As a tip, when a Release run finishes you can look at its details and click Logs and see a COMPLETE dump of all variables in context. This is VERY helpful for knowing what you have access to; this was more helpful than hours of Googling for me 🙂

Also, a good way to verify that the Release worked (in addition to visiting the Url or checking the Container Settings in the Web App) you can see the actual image and tag it attempts to deploy (you will not get an fail if the image does not exist, just Service Unavailable).


To test, create a tag anywhere in your Git commit history and push that tag to your remote. As a warning, when you do a git push it does NOT, by default, push tags. I use GitKraken so I can push tags individually. Just keep that in mind.

Also, if you are using the free tier of VSTS, it may take a second to start. You can check Queued Builds if you want to see the change was detected.

Once the build finishes, flip over to Releases and, again after some waiting, you will see the Release start. When it finishes you can check your AppService. Congrats.

Higher Environment Deployment

As we talked about before, once you build a QA release you are, effectively, creating a build that you might potentially release and, as such, rebuilding this code should absolutely be avoided. Using containers make this much easier over something like Zip.

Because we do not need to build anymore, additional actions take place only in the Release Pipeline. To close out this post, I will create a Staging Deployment where the user indicates what version they are deploying.

In Releases, choose to create a new Release Pipeline, I called mine Staging Deployment. The important thing with this pipeline is that for the Artifact Type you select Azure Container Registry (or whatever registry you are choosing to use).

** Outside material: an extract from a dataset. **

-- ==== Sys2Proof/Machine/Dispatch.lean ====
section
/-! DEFINITION. One arm per row of the operation table: each is one call of the meaning of that row. -/

namespace Sys2Proof.Machine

Next go into the Tasks for your App Service Deployment task. Make sure we select the right Image Name (remember it is case sensitive) and use Build.BuildId for the tag. This is weird I know but, when the user creates the release they will specify a version (from the versions we have created) and it will be surface as the BuildId. Here is what mine looks like:


This is literally it for the configuration of the pipeline. Now, let’s invoke it.

From the Releases main landing screen select the Staging Deployment (or whatever you called it) Pipeline and from the three dots menu select + Release.

A side menu will appear prompting the user for certain details on this release, one of the, is version. When you click the dropdown a selection of available versions from the ACR will appear. Select the one you want. Here is what my screen looks like:


Click Create and the Pipeline will move to a Standby state, it wont actually deploy it yet, that is, correctly, a separate step.

FYI, the Refresh on these screens is a bit wonky so, make use of the manual Refresh button in the table’s upper left corner.

Here is what my screen looks like when I drill into this New Release I created.


Now, we click Deploy and wait till the process ends. Mine took 3m, though I use the free tier and a local agent built on an Agent Docker Container (future post for that).

Once its complete, go verify things and you should be go.


Let me be frank, there is NO REASON to not use Containers for applications these days. Orchestration is another matter but Containers should now be the defacto standard for the vast majority of applications.

In the example above, we were able to use Git tags and tagging to identify versions and make our builds but, more than that, there is a consistency here. We have a guarantee that our applications work because they are contained and have everything they need right inside, regardless of the host OS.